ただ、この苦しみを味わうのは自分だけでいいんです。今、一番若い弟子と一緒に店で寝泊りしているんですが、それも当然のこと。ましてや、自分が世界で知名度を上げたいと思っているのであれば、並大抵の努力じゃダメ。今は、どんな努力をすべきだろうか、と模索しているところです。何も考えずに素振りを何百回やっても、プロ野球選手にはなれないでしょう。

息子にいろんな若い人を紹介してもらったりお客さんとお話ししたりする中で、世界で認められる店になるためのチャンスが目の前にあると思ったら、まずはやってみることにしています。

©︎Akira Hatakeyama

ーー東京には富山よりもたくさん人もいて、海外の方に見つけていただくチャンスは多くなるのだろうと思います。ただ同時に、ライバル店も多いですよね。

ここまできたら、他所の店は関係ないですね。大切なのは、目の前の料理一つひとつに神経を行き渡らせること。それに尽きます。

ーーなるほど。東京に進出されて、食材の仕入れ先も変わられたと思います。どのように、良い食材を仕入れておられるのですか。人脈なども大切になると思うのですが。

僕は、いい食材を求めることも大事だけれど、結局は気の張り方、真剣に作ることの方が大切だと思っているんです。食材がいいからといって腑抜けの料理を作っていたら、お客さんにも伝わるはず。「どこどこの〇〇です!」と調理もせずにそのまま出すのは、料理ではないと思います。

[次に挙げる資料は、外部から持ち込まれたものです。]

-- ==== Sys2Proof/Machine/Selector.lean ====
section
/-! DEFINITION. SEL: `ADDP`, `SEL` and `HCHG` (44_preset_selector.md R201 to R204). -/

namespace Sys2Proof.Machine

/-- The body of `ADDP` (R201). -/
def appendPreset (label : Label) (h : Height) (s : State) : State :=
  { s with sel := { s.sel with presets := s.sel.presets ++ [{ label := label, h := some h }] } }

/-- `ADDP label, h` (R201), only between `RESET` and `INIT` (70_reset_and_hazards.md R256). -/
def execAddp (label : Label) (h : Height) (s : State) : Result :=
  match s.boot with
  | .unbuilt => .refused .beforeReset
  | .configuring => .next (appendPreset label h s)
  | .running => .refused .addpAfterInit

/-- `SEL label` (R203). -/
def execSel (label : Label) (s : State) : Result := afterReset s (select label s)

/-- `HCHG` (R204). -/
def execHchg (s : State) : Result := afterReset s (.next (heightChanged s))

end Sys2Proof.Machine
end

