-- ==== Sys2Proof/Machine/Dispatch.lean ====
section
/-! DEFINITION. One arm per operation, each a call of its meaning. -/

namespace Sys2Proof.Machine

def exec (i : Instr) (s : State) : Host.Outcome State Fault Refusal :=
  match i with
  | .reset now => Sys2Proof.Machine.execReset now s
  | .init => Sys2Proof.Machine.execInit s
  | .rxb byte => Sys2Proof.Machine.execRxb byte s
  | .tick now upN downN => Sys2Proof.Machine.execTick now upN downN s
  | .slowtick => Sys2Proof.Machine.execSlowtick s
  | .sett h => Sys2Proof.Machine.execSett h s
  | .feed byte => Sys2Proof.Machine.execFeed byte s
  | .upd now level det => Sys2Proof.Machine.execUpd now level det s
  | .sel label => Sys2Proof.Machine.execSel label s
  | .hchg => Sys2Proof.Machine.execHchg s
  | .addp label h => Sys2Proof.Machine.execAddp label h s

end Sys2Proof.Machine
end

尊敬するイタリアンのシェフが、料理とは何かと聞かれて「水分を飛ばすこと」だと答えていました。漬物、揚げ物、蒸し物、焼き物、全てに共通するのは水分を飛ばすことだと。これは人間しかできないことですよね。切るだけのものは料理ではない。この言葉を聞いて、確かにそうだな、と感じたんです。

◎弟子たち、子どもたちに伝えていること

ーーご次男とご三男は、料理の道に進まれたそうですね。どんなふうに声かけされているんですか。

これまで「一生懸命やりなさい」「いい”食”を作れ」といろいろ言ってきたけれど、最近は「これからこの店がどうなるか」とだけ言っています。この店がどうなるかで、今まで俺がお前たちに伝えてきたことが本当だったかが試される。一生懸命やってどうなるかは、見ていればわかる、と。

ーー息子さんだけでなく、若い人たちも指導してこられましたよね。指導する上で、どんなことを大切になさっていますか。

「自分で気づけよ」と言っています。僕がいくら言っても、相手にその気がなかったら絶対に指導はうまくいかないし、教えたところで意味がない。野球を習いたい子に無理やりサッカーを習わせるようなものです。

そして、味付けがどうのこうのと指摘するより、「部屋を掃除しとけよ」ということが多いですね。プライベートでの性格は、全部調理場で出てしまうから。どれだけ魚を下ろすのが上手くなっても、だらしない性格だったら育たない。お前たちがまだ仕事ができないのはわかっていて採用している。できるようになるために指導しているんだから、できないことは気にするな、と。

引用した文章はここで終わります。